The administrative burden placed on colleges and universities across the nation by the Family Educational Rights and Privacy Act (FERPA) “must not be understated,” and FERPA has been described this way: “the law was enacted hastily, poorly written, and, from its adoption, has begged review.” Salzwedel, M. & Ericson, J. “Cleaning Up Buckley.” Wisconsin Law Review, 2003: 1053, 1065. The stakes are also high: federal funds may be withdrawn from a school that has a “policy or practice” of releasing a student’s education records.
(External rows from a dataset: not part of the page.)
@[simp] theorem State.notifyLine_lines (s : State) (l : LineNo) : (s.notifyLine l).lines = s.lines := by
  unfold State.notifyLine; exact foldl_keeps State.lines _ (fun _ _ => by simp) _ _
@[simp] theorem State.notifyLine_directories (s : State) (l : LineNo) : (s.notifyLine l).directories = s.directories := by
  unfold State.notifyLine; exact foldl_keeps State.directories _ (fun _ _ => by simp) _ _
@[simp] theorem State.notifyLine_channels (s : State) (l : LineNo) : (s.notifyLine l).channels = s.channels := by
  unfold State.notifyLine; exact foldl_keeps State.channels _ (fun _ _ => by simp) _ _
@[simp] theorem State.notifyLine_selections (s : State) (l : LineNo) : (s.notifyLine l).selections = s.selections := by
  unfold State.notifyLine; exact foldl_keeps State.selections _ (fun _ _ => by simp) _ _
@[simp] theorem State.notifyLine_bridges (s : State) (l : LineNo) : (s.notifyLine l).bridges = s.bridges := by
  unfold State.notifyLine; exact foldl_keeps State.bridges _ (fun _ _ => by simp) _ _
@[simp] theorem State.notifyLine_legs (s : State) (l : LineNo) : (s.notifyLine l).legs = s.legs := by
  unfold State.notifyLine; exact foldl_keeps State.legs _ (fun _ _ => by simp) _ _
@[simp] theorem State.notifyLine_slots (s : State) (l : LineNo) : (s.notifyLine l).slots = s.slots := by
  unfold State.notifyLine; exact foldl_keeps State.slots _ (fun _ _ => by simp) _ _
@[simp] theorem State.notifyLine_generators (s : State) (l : LineNo) : (s.notifyLine l).generators = s.generators := by
  unfold State.notifyLine; exact foldl_keeps State.generators _ (fun _ _ => by simp) _ _
@[simp] theorem State.notifyLine_timers (s : State) (l : LineNo) : (s.notifyLine l).timers = s.timers := by
  unfold State.notifyLine; exact foldl_keeps State.timers _ (fun _ _ => by simp) _ _
@[simp] theorem State.notifyLine_inFlight (s : State) (l : LineNo) : (s.notifyLine l).inFlight = s.inFlight := by
  unfold State.notifyLine; exact foldl_keeps State.inFlight _ (fun _ _ => by simp) _ _
@[simp] theorem State.notifyLine_reports (s : State) (l : LineNo) : (s.notifyLine l).reports = s.reports := by
  unfold State.notifyLine; exact foldl_keeps State.reports _ (fun _ _ => by simp) _ _
@[simp] theorem State.notifyLine_pointer (s : State) (l : LineNo) : (s.notifyLine l).pointer = s.pointer := by
  unfold State.notifyLine; exact foldl_keeps State.pointer _ (fun _ _ => by simp) _ _
@[simp] theorem State.notifyLine_frameCount (s : State) (l : LineNo) : (s.notifyLine l).frameCount = s.frameCount := by
  unfold State.notifyLine; exact foldl_keeps State.frameCount _ (fun _ _ => by simp) _ _
@[simp] theorem State.notifyLine_mp (s : State) (l : LineNo) : (s.notifyLine l).mp = s.mp := by
  unfold State.notifyLine; exact foldl_keeps State.mp _ (fun _ _ => by simp) _ _
@[simp] theorem State.notifyLine_pending (s : State) (l : LineNo) : (s.notifyLine l).pending = s.pending := by
  unfold State.notifyLine; exact foldl_keeps State.pending _ (fun _ _ => by simp) _ _
@[simp] theorem State.line_notifyLine (s : State) (l : LineNo) (l' : LineNo) : (s.notifyLine l).line l' = s.line l' := by
  simp only [State.line, State.notifyLine_lines]
@[simp] theorem State.channel_notifyLine (s : State) (l : LineNo) (c' : ChanNo) : (s.notifyLine l).channel c' = s.channel c' := by
  simp only [State.channel, State.notifyLine_channels]
@[simp] theorem State.bridge_notifyLine (s : State) (l : LineNo) (b' : BridgeNo) : (s.notifyLine l).bridge b' = s.bridge b' := by
  simp only [State.bridge, State.notifyLine_bridges]
@[simp] theorem State.leg_notifyLine (s : State) (l : LineNo) (g' : LegNo) : (s.notifyLine l).leg g' = s.leg g' := by
  simp only [State.leg, State.notifyLine_legs]
@[simp] theorem State.slot_notifyLine (s : State) (l : LineNo) (sl' : SlotNo) : (s.notifyLine l).slot sl' = s.slot sl' := by
  simp only [State.slot, State.notifyLine_slots]
@[simp] theorem State.generator_notifyLine (s : State) (l : LineNo) (n' : GenNo) : (s.notifyLine l).generator n' = s.generator n' := by
  simp only [State.generator, State.notifyLine_generators]
@[simp] theorem State.keyLine_notifyLine (s : State) (l : LineNo) (p' : Pos) (k' : Key) : (s.notifyLine l).keyLine p' k' = s.keyLine p' k' := by
  simp only [State.keyLine, State.notifyLine_directories]
@[simp] theorem State.selection_notifyLine (s : State) (l : LineNo) (p' : Pos) (u' : UnitNo) : (s.notifyLine l).selection p' u' = s.selection p' u' := by
  simp only [State.selection, State.notifyLine_selections]
@[simp] theorem State.timer_notifyLine (s : State) (l : LineNo) (t' : TimerId) : (s.notifyLine l).timer t' = s.timer t' := by
  simp only [State.timer, State.notifyLine_timers]
@[simp] theorem State.resetting_notifyLine (s : State) (l : LineNo) : (s.notifyLine l).resetting = s.resetting := by
  simp only [State.resetting, State.notifyLine_mp]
A recent case emphasizes the complexity of applying FERPA regulations and the importance of FERPA training. In an op-ed piece in the New York Times Magazine, Jon Krakauer, author of Missoula: Rape and the Justice System in a College Town, described his lawsuit against Montana’s Commissioner of Higher Education to force the release of education records from a disciplinary proceeding involving sexual assault allegations against a University of Montana football player.
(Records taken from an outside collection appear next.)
-- ==== Sys2Proof/Laws/FramesSlots.lean ====
section
/-! SUPPORT. What the operations of the Trunk Unit leave unchanged: a lemma per operation and field. -/

namespace Sys2Proof.Machine

set_option linter.unusedTactic false
set_option linter.unnecessarySeqFocus false
set_option linter.unreachableTactic false
set_option Elab.async false

@[simp] theorem State.nameSlot_lines (s : State) (sl : SlotNo) (f : Slot → Slot) : (s.nameSlot sl f).lines = s.lines := by
  unfold State.nameSlot; try dsimp only
  (repeat' split) <;> simp
@[simp] theorem State.nameSlot_directories (s : State) (sl : SlotNo) (f : Slot → Slot) : (s.nameSlot sl f).directories = s.directories := by
  unfold State.nameSlot; try dsimp only
  (repeat' split) <;> simp
@[simp] theorem State.nameSlot_channels (s : State) (sl : SlotNo) (f : Slot → Slot) : (s.nameSlot sl f).channels = s.channels := by
  unfold State.nameSlot; try dsimp only
  (repeat' split) <;> simp
@[simp] theorem State.nameSlot_selections (s : State) (sl : SlotNo) (f : Slot → Slot) : (s.nameSlot sl f).selections = s.selections := by
  unfold State.nameSlot; try dsimp only
  (repeat' split) <;> simp
@[simp] theorem State.nameSlot_bridges (s : State) (sl : SlotNo) (f : Slot → Slot) : (s.nameSlot sl f).bridges = s.bridges := by
  unfold State.nameSlot; try dsimp only
  (repeat' split) <;> simp
@[simp] theorem State.nameSlot_legs (s : State) (sl : SlotNo) (f : Slot → Slot) : (s.nameSlot sl f).legs = s.legs := by
  unfold State.nameSlot; try dsimp only
  (repeat' split) <;> simp
@[simp] theorem State.nameSlot_generators (s : State) (sl : SlotNo) (f : Slot → Slot) : (s.nameSlot sl f).generators = s.generators := by
  unfold State.nameSlot; try dsimp only
  (repeat' split) <;> simp
@[simp] theorem State.nameSlot_inFlight (s : State) (sl : SlotNo) (f : Slot → Slot) : (s.nameSlot sl f).inFlight = s.inFlight := by
  unfold State.nameSlot; try dsimp only
  (repeat' split) <;> simp
@[simp] theorem State.nameSlot_reports (s : State) (sl : SlotNo) (f : Slot → Slot) : (s.nameSlot sl f).reports = s.reports := by
  unfold State.nameSlot; try dsimp only
  (repeat' split) <;> simp
@[simp] theorem State.nameSlot_links (s : State) (sl : SlotNo) (f : Slot → Slot) : (s.nameSlot sl f).links = s.links := by
  unfold State.nameSlot; try dsimp only
  (repeat' split) <;> simp
@[simp] theorem State.nameSlot_pointer (s : State) (sl : SlotNo) (f : Slot → Slot) : (s.nameSlot sl f).pointer = s.pointer := by
  unfold State.nameSlot; try dsimp only
  (repeat' split) <;> simp
@[simp] theorem State.nameSlot_frameCount (s : State) (sl : SlotNo) (f : Slot → Slot) : (s.nameSlot sl f).frameCount = s.frameCount := by
  unfold State.nameSlot; try dsimp only
  (repeat' split) <;> simp
@[simp] theorem State.nameSlot_mp (s : State) (sl : SlotNo) (f : Slot → Slot) : (s.nameSlot sl f).mp = s.mp := by
  unfold State.nameSlot; try dsimp only
  (repeat' split) <;> simp
@[simp] theorem State.nameSlot_pending (s : State) (sl : SlotNo) (f : Slot → Slot) : (s.nameSlot sl f).pending = s.pending := by
  unfold State.nameSlot; try dsimp only
  (repeat' split) <;> simp
@[simp] theorem State.line_nameSlot (s : State) (sl : SlotNo) (f : Slot → Slot) (l' : LineNo) : (s.nameSlot sl f).line l' = s.line l' := by
  simp only [State.line, State.nameSlot_lines]
@[simp] theorem State.channel_nameSlot (s : State) (sl : SlotNo) (f : Slot → Slot) (c' : ChanNo) : (s.nameSlot sl f).channel c' = s.channel c' := by
  simp only [State.channel, State.nameSlot_channels]
@[simp] theorem State.bridge_nameSlot (s : State) (sl : SlotNo) (f : Slot → Slot) (b' : BridgeNo) : (s.nameSlot sl f).bridge b' = s.bridge b' := by
  simp only [State.bridge, State.nameSlot_bridges]
@[simp] theorem State.leg_nameSlot (s : State) (sl : SlotNo) (f : Slot → Slot) (g' : LegNo) : (s.nameSlot sl f).leg g' = s.leg g' := by
  simp only [State.leg, State.nameSlot_legs]
@[simp] theorem State.generator_nameSlot (s : State) (sl : SlotNo) (f : Slot → Slot) (n' : GenNo) : (s.nameSlot sl f).generator n' = s.generator n' := by
  simp only [State.generator, State.nameSlot_generators]
@[simp] theorem State.link_nameSlot (s : State) (sl : SlotNo) (f : Slot → Slot) (p' : Pos) : (s.nameSlot sl f).link p' = s.link p' := by
  simp only [State.link, State.nameSlot_links]
@[simp] theorem State.keyLine_nameSlot (s : State) (sl : SlotNo) (f : Slot → Slot) (p' : Pos) (k' : Key) : (s.nameSlot sl f).keyLine p' k' = s.keyLine p' k' := by
  simp only [State.keyLine, State.nameSlot_directories]
@[simp] theorem State.selection_nameSlot (s : State) (sl : SlotNo) (f : Slot → Slot) (p' : Pos) (u' : UnitNo) : (s.nameSlot sl f).selection p' u' = s.selection p' u' := by
  simp only [State.selection, State.nameSlot_selections]
@[simp] theorem State.resetting_nameSlot (s : State) (sl : SlotNo) (f : Slot → Slot) : (s.nameSlot sl f).resetting = s.resetting := by
  simp only [State.resetting, State.nameSlot_mp]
But the issues involved are broader than Krakauer’s research for a new book. The US Department of Education filed an amicus brief in the Krakauer case to clarify FERPA principles at issue in the case, and journalists and news media organizations filed an amicus brief to defend freedom of the press.  Krakauer’s lawsuit challenges the school’s interpretation of FERPA — the University claims FERPA prohibits disclosing the football player’s private education records. Krakauer’s case was heard by the Montana Supreme Court on April 27th and the court’s decision will provide a rare high court interpretation of the labyrinth of FERPA regulations which school administrators, faculty, and staff must wade through.
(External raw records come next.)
-- ==== Sys2Proof/Laws/FramesLines.lean ====
section
/-! SUPPORT. What the operations of the Line Controller leave unchanged: a lemma per operation and field. -/

namespace Sys2Proof.Machine

set_option linter.unusedTactic false
set_option linter.unnecessarySeqFocus false
set_option linter.unreachableTactic false
set_option Elab.async false

@[simp] theorem State.dropMonitor_directories (s : State) (l : LineNo) (m : Monitor) : (s.dropMonitor l m).directories = s.directories := by
  unfold State.dropMonitor; try dsimp only
  (repeat' split) <;> simp
@[simp] theorem State.dropMonitor_channels (s : State) (l : LineNo) (m : Monitor) : (s.dropMonitor l m).channels = s.channels := by
  unfold State.dropMonitor; try dsimp only
  (repeat' split) <;> simp
@[simp] theorem State.dropMonitor_slots (s : State) (l : LineNo) (m : Monitor) : (s.dropMonitor l m).slots = s.slots := by
  unfold State.dropMonitor; try dsimp only
  (repeat' split) <;> simp
@[simp] theorem State.dropMonitor_generators (s : State) (l : LineNo) (m : Monitor) : (s.dropMonitor l m).generators = s.generators := by
  unfold State.dropMonitor; try dsimp only
  (repeat' split) <;> simp
@[simp] theorem State.dropMonitor_timers (s : State) (l : LineNo) (m : Monitor) : (s.dropMonitor l m).timers = s.timers := by
  unfold State.dropMonitor; try dsimp only
  (repeat' split) <;> simp
@[simp] theorem State.dropMonitor_inFlight (s : State) (l : LineNo) (m : Monitor) : (s.dropMonitor l m).inFlight = s.inFlight := by
  unfold State.dropMonitor; try dsimp only
  (repeat' split) <;> simp
@[simp] theorem State.dropMonitor_reports (s : State) (l : LineNo) (m : Monitor) : (s.dropMonitor l m).reports = s.reports := by
  unfold State.dropMonitor; try dsimp only
  (repeat' split) <;> simp
@[simp] theorem State.dropMonitor_links (s : State) (l : LineNo) (m : Monitor) : (s.dropMonitor l m).links = s.links := by
  unfold State.dropMonitor; try dsimp only
  (repeat' split) <;> simp
@[simp] theorem State.dropMonitor_pointer (s : State) (l : LineNo) (m : Monitor) : (s.dropMonitor l m).pointer = s.pointer := by
  unfold State.dropMonitor; try dsimp only
  (repeat' split) <;> simp
@[simp] theorem State.dropMonitor_frameCount (s : State) (l : LineNo) (m : Monitor) : (s.dropMonitor l m).frameCount = s.frameCount := by
  unfold State.dropMonitor; try dsimp only
  (repeat' split) <;> simp
@[simp] theorem State.dropMonitor_mp (s : State) (l : LineNo) (m : Monitor) : (s.dropMonitor l m).mp = s.mp := by
  unfold State.dropMonitor; try dsimp only
  (repeat' split) <;> simp
@[simp] theorem State.dropMonitor_pending (s : State) (l : LineNo) (m : Monitor) : (s.dropMonitor l m).pending = s.pending := by
  unfold State.dropMonitor; try dsimp only
  (repeat' split) <;> simp
@[simp] theorem State.channel_dropMonitor (s : State) (l : LineNo) (m : Monitor) (c' : ChanNo) : (s.dropMonitor l m).channel c' = s.channel c' := by
  simp only [State.channel, State.dropMonitor_channels]
@[simp] theorem State.slot_dropMonitor (s : State) (l : LineNo) (m : Monitor) (sl' : SlotNo) : (s.dropMonitor l m).slot sl' = s.slot sl' := by
  simp only [State.slot, State.dropMonitor_slots]
@[simp] theorem State.generator_dropMonitor (s : State) (l : LineNo) (m : Monitor) (n' : GenNo) : (s.dropMonitor l m).generator n' = s.generator n' := by
  simp only [State.generator, State.dropMonitor_generators]
@[simp] theorem State.link_dropMonitor (s : State) (l : LineNo) (m : Monitor) (p' : Pos) : (s.dropMonitor l m).link p' = s.link p' := by
  simp only [State.link, State.dropMonitor_links]
@[simp] theorem State.keyLine_dropMonitor (s : State) (l : LineNo) (m : Monitor) (p' : Pos) (k' : Key) : (s.dropMonitor l m).keyLine p' k' = s.keyLine p' k' := by
  simp only [State.keyLine, State.dropMonitor_directories]
@[simp] theorem State.timer_dropMonitor (s : State) (l : LineNo) (m : Monitor) (t' : TimerId) : (s.dropMonitor l m).timer t' = s.timer t' := by
  simp only [State.timer, State.dropMonitor_timers]
@[simp] theorem State.resetting_dropMonitor (s : State) (l : LineNo) (m : Monitor) : (s.dropMonitor l m).resetting = s.resetting := by
  simp only [State.resetting, State.dropMonitor_mp]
The Department of Education’s amicus brief also argued that is has a “strong interest” in UM’s compliance with Title IX, noting UM’s 2013 resolution agreement with the Office for Civil Rights. In its 2014 Q&A on Title IX as well as the 2001 Revised Sexual Harassment Guidance, the Department pointed out the relationship between FERPA and Title IX regarding information about the outcome of a sexual harassment complaint and the due process rights of accused individuals.

Together with Title IX training, educating employees about basic FERPA principles allows them to recognize FERPA issues when handling education records, protecting student privacy rights, and helping schools comply with both their FERPA and Title IX obligations in a wide range of school activities.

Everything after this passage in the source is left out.